▶ **Task objective**
The required answer is each line in the entries below where "true" occurs.

*** Opening Provided data ***

-- ==== Sys2Proof/Tests/Slice0.lean ====
section
/-! SUPPORT. Tests, each on one small state, with the expected result of 95_test_vectors.md, of an example in
a rule, or worked by hand from the rule named; and for every obligation with hypotheses a witness that
meets them. -/

namespace Sys2Proof.Tests

open Sys2Proof Sys2Proof.Machine

/-! ## Helpers -/

/-- A running machine with parameters `p` and the program `ws` at 0. -/
def machineWith (p : Params) (ws : List Word) : State :=
  { State.resetWith p with mem := Memory.writeWords [] 0 ws, runState := .running }

/-- The same with the default parameters. -/
def machine (ws : List Word) : State := machineWith Params.default ws

/-- A running machine with the words `ws` at the top of memory, ending at ADDR_MAX, and pc at the
first. -/
def topMachine (ws : List Word) : State :=
  { State.reset with
    mem := Memory.writeWords [] (addrMax + 1 - ws.length) ws
    pc := addrMax + 1 - ws.length
    runState := .running }

/-- The state after one step. -/
def after (s : State) : State :=
  match step s with
  | .next t => t
  | .fault _ => s
  | .refused _ => s

def wrapping : Params := { Params.default with overflow := .wrap }

def permissive : Params := { Params.default with invalidMode := .asPosition, immWrite := .asPosition }

def genericParams : Params := { Params.default with peripheral := .generic }

/-- WORD_MAX and WORD_MIN. -/
def wmax : Word := 9223372036854775807

def wmin : Word := -9223372036854775808

abbrev P : ModeField := .mode .position

abbrev I : ModeField := .mode .immediate

abbrev R : ModeField := .mode .relative

/-! ## Well-formedness and decoding -/

/-- R58: a mode field of digit 2 or 10 is no invalid digit. -/
theorem test_illformed_low : (Instr.add (.invalid 2) P P).wellFormed = false := by decide

theorem test_illformed_high : (Instr.jt P (.invalid 10)).wellFormed = false := by decide

theorem test_wellformed_invalid_digits :
    (Instr.eq (.invalid 3) R (.invalid 9)).wellFormed = true := by decide

/-- DEC2, the encoding check of 95_test_vectors.md. -/
theorem test_decode_add : decode 21101 = .ok (.add I I R) := by decide

/-- DEC1, E1; DEC3. -/
theorem test_decode_mul : decode 1002 = .ok (.mul P I P) ∧ decode 22202 = .ok (.mul R R R) := by
  decide

/-- R79 and DEC18: canonical word 3 + 100*m0. -/
theorem test_decode_in : decode 203 = .ok (.inp R) ∧ decode 103 = .ok (.inp I) := by decide

/-- DEC4, DEC8, DEC9. -/
theorem test_decode_out :
    decode 204 = .ok (.out R) ∧ decode 1104 = .ok (.out I) ∧ decode 1204 = .ok (.out R) := by
  decide

/-- J9, J7. -/
theorem test_decode_jt : decode 1005 = .ok (.jt P I) ∧ decode 105 = .ok (.jt I P) := by decide

/-- J3, and R86: 6 + 100*2 + 1000*0. -/
theorem test_decode_jf : decode 1106 = .ok (.jf I I) ∧ decode 206 = .ok (.jf R P) := by decide

/-- CMP1, and R89: 7 + 100*0 + 1000*1 + 10000*2. -/
theorem test_decode_lt : decode 1107 = .ok (.lt I I P) ∧ decode 21007 = .ok (.lt P I R) := by decide

/-- CMP8, P4. -/
theorem test_decode_eq : decode 1108 = .ok (.eq I I P) ∧ decode 1008 = .ok (.eq P I P) := by decide

/-- B1, B3. -/
theorem test_decode_arb : decode 109 = .ok (.arb I) ∧ decode 209 = .ok (.arb R) := by decide

/-- DEC5, DEC6, DEC7. -/
theorem test_decode_hlt :
    decode 199 = .ok .hlt ∧ decode 100099 = .ok .hlt ∧ decode 22299 = .ok .hlt := by decide

/-- DEC10 to DEC14. -/
theorem test_decode_rejects :
    decode 0 = .error (.unrecognisedOpcode 0) ∧ decode 10 = .error (.unrecognisedOpcode 10) ∧
    decode 98 = .error (.unrecognisedOpcode 98) ∧ decode 1077 = .error (.unrecognisedOpcode 77) ∧
    decode (-1) = .error .negativeWord := by decide

/-- DEC15, DEC16. -/
theorem test_decode_invalid_modes :
    decode 301 = .ok (.add (.invalid 3) P P) ∧ decode 30001 = .ok (.add P P (.invalid 3)) := by
  decide

/-- R70: "MUL with modes (0, 1, 0) is 1002". -/
theorem test_encode_mul : encode (.mul P I P) = 1002 := by decide
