-- ==== Sys2Proof/Laws/Exec.lean ====
section
/-! SUPPORT. When each operation completes and the state it then leaves, said once per operation. -/

namespace Sys2Proof.Machine

variable {s t : State}

theorem execInitStd_next : execInitStd s = .next t ↔ t = (startSession .std s).answered 0#16 := respond_next

theorem execInitExt_next : execInitExt s = .next t ↔ t = (startSession .ext s).answered 0#16 := respond_next

theorem execDecStd_next {r : Record} :
    execDecStd r s = .next t ↔ s.bound = true ∧ s.mode = .std ∧
      t = (s.withSlots (writeDigital r 16 (writeAnalog r 0 s.ch))).answered (statusResponse r) := by
  rw [execDecStd, requireMode_next, respond_next]

theorem execDecExtLo_next {r : Record} :
    execDecExtLo r s = .next t ↔ s.bound = true ∧ s.mode = .ext ∧
      t = (s.withSlots (writeDigital r 16 (writeAnalog r 0 s.ch))).answered (statusResponse r) := by
  rw [execDecExtLo, requireMode_next, respond_next]
  rfl

theorem execDecExtHi_next {r : Record} :
    execDecExtHi r s = .next t ↔ s.bound = true ∧ s.mode = .ext ∧
      t = (s.withSlots (writeAnalog r 16 s.ch)).answered (statusResponse r) := by
  rw [execDecExtHi, requireMode_next, respond_next]
  rfl

theorem execRead_next {idx : IndexOperand} :
    execRead idx s = .next t ↔ s.bound = true ∧
      ∃ i : Fin 32, resolveIndex s.mode idx = some i ∧ t = s.answered (zext16 (decPolicy .full (rawOperand (s.slot i)))) := by
  rw [execRead, requireBound_next]
  refine and_congr_right fun _ => ?_
  cases resolveIndex s.mode idx with
  | none => simp
  | some i => simp [respond_next]

theorem execCdecFull_next {val : ValueOperand} :
    execCdecFull val s = .next t ↔ t = s.answered (zext16 (decPolicy .full (valueOperand val))) := respond_next

theorem execCdecSafe_next {val : ValueOperand} :
    execCdecSafe val s = .next t ↔ t = s.answered (zext16 (decPolicy .safe (valueOperand val))) := respond_next

theorem execCenc_next {val : ValueOperand} :
    execCenc val s = .next t ↔ t = s.answered (zext16 (enc (valueOperand val))) := respond_next

/-- Every outcome of an operation: done with one response and the host's events untouched, or one of the three refusals that
depend on the state (R92, R135). -/
theorem exec_cases (i : Instr) (s : State) :
    (∃ t v, exec i s = .next t ∧ t.responses = s.responses ++ [v] ∧ t.host = s.host) ∨
    exec i s = .refused .notBound ∨ exec i s = .refused .modeMismatch ∨ exec i s = .refused .indexOutOfRange := by
  cases i with
  | initStd => exact .inl ⟨_, _, rfl, rfl, rfl⟩
  | initExt => exact .inl ⟨_, _, rfl, rfl, rfl⟩
  | decStd r =>
    rw [exec, execDecStd]
    rcases requireMode_cases .std s _ with h | h | h <;> rw [h]
    exacts [.inr (.inl rfl), .inr (.inr (.inl rfl)), .inl ⟨_, _, rfl, rfl, rfl⟩]
  | decExtLo r =>
    rw [exec, execDecExtLo]
    rcases requireMode_cases .ext s _ with h | h | h <;> rw [h]
    exacts [.inr (.inl rfl), .inr (.inr (.inl rfl)), .inl ⟨_, _, rfl, rfl, rfl⟩]
  | decExtHi r =>
    rw [exec, execDecExtHi]
    rcases requireMode_cases .ext s _ with h | h | h <;> rw [h]
    exacts [.inr (.inl rfl), .inr (.inr (.inl rfl)), .inl ⟨_, _, rfl, rfl, rfl⟩]
  | read idx =>
    rw [exec, execRead]
    rcases requireBound_cases s _ with h | h <;> rw [h]
    · exact .inr (.inl rfl)
    · cases resolveIndex s.mode idx with
      | some j => exact .inl ⟨_, _, rfl, rfl, rfl⟩
      | none => exact .inr (.inr (.inr rfl))
  | cdecFull val => exact .inl ⟨_, _, rfl, rfl, rfl⟩
  | cdecSafe val => exact .inl ⟨_, _, rfl, rfl, rfl⟩
  | cenc val => exact .inl ⟨_, _, rfl, rfl, rfl⟩

end Sys2Proof.Machine
end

*** Closing Provided data ***

▶ **The answer**
    (Instr.eq (.invalid 3) R (.invalid 9)).wellFormed = true := by decide
    execDecStd r s = .next t ↔ s.bound = true ∧ s.mode = .std ∧
    execDecExtLo r s = .next t ↔ s.bound = true ∧ s.mode = .ext ∧
    execDecExtHi r s = .next t ↔ s.bound = true ∧ s.mode = .ext ∧
    execRead idx s = .next t ↔ s.bound = true ∧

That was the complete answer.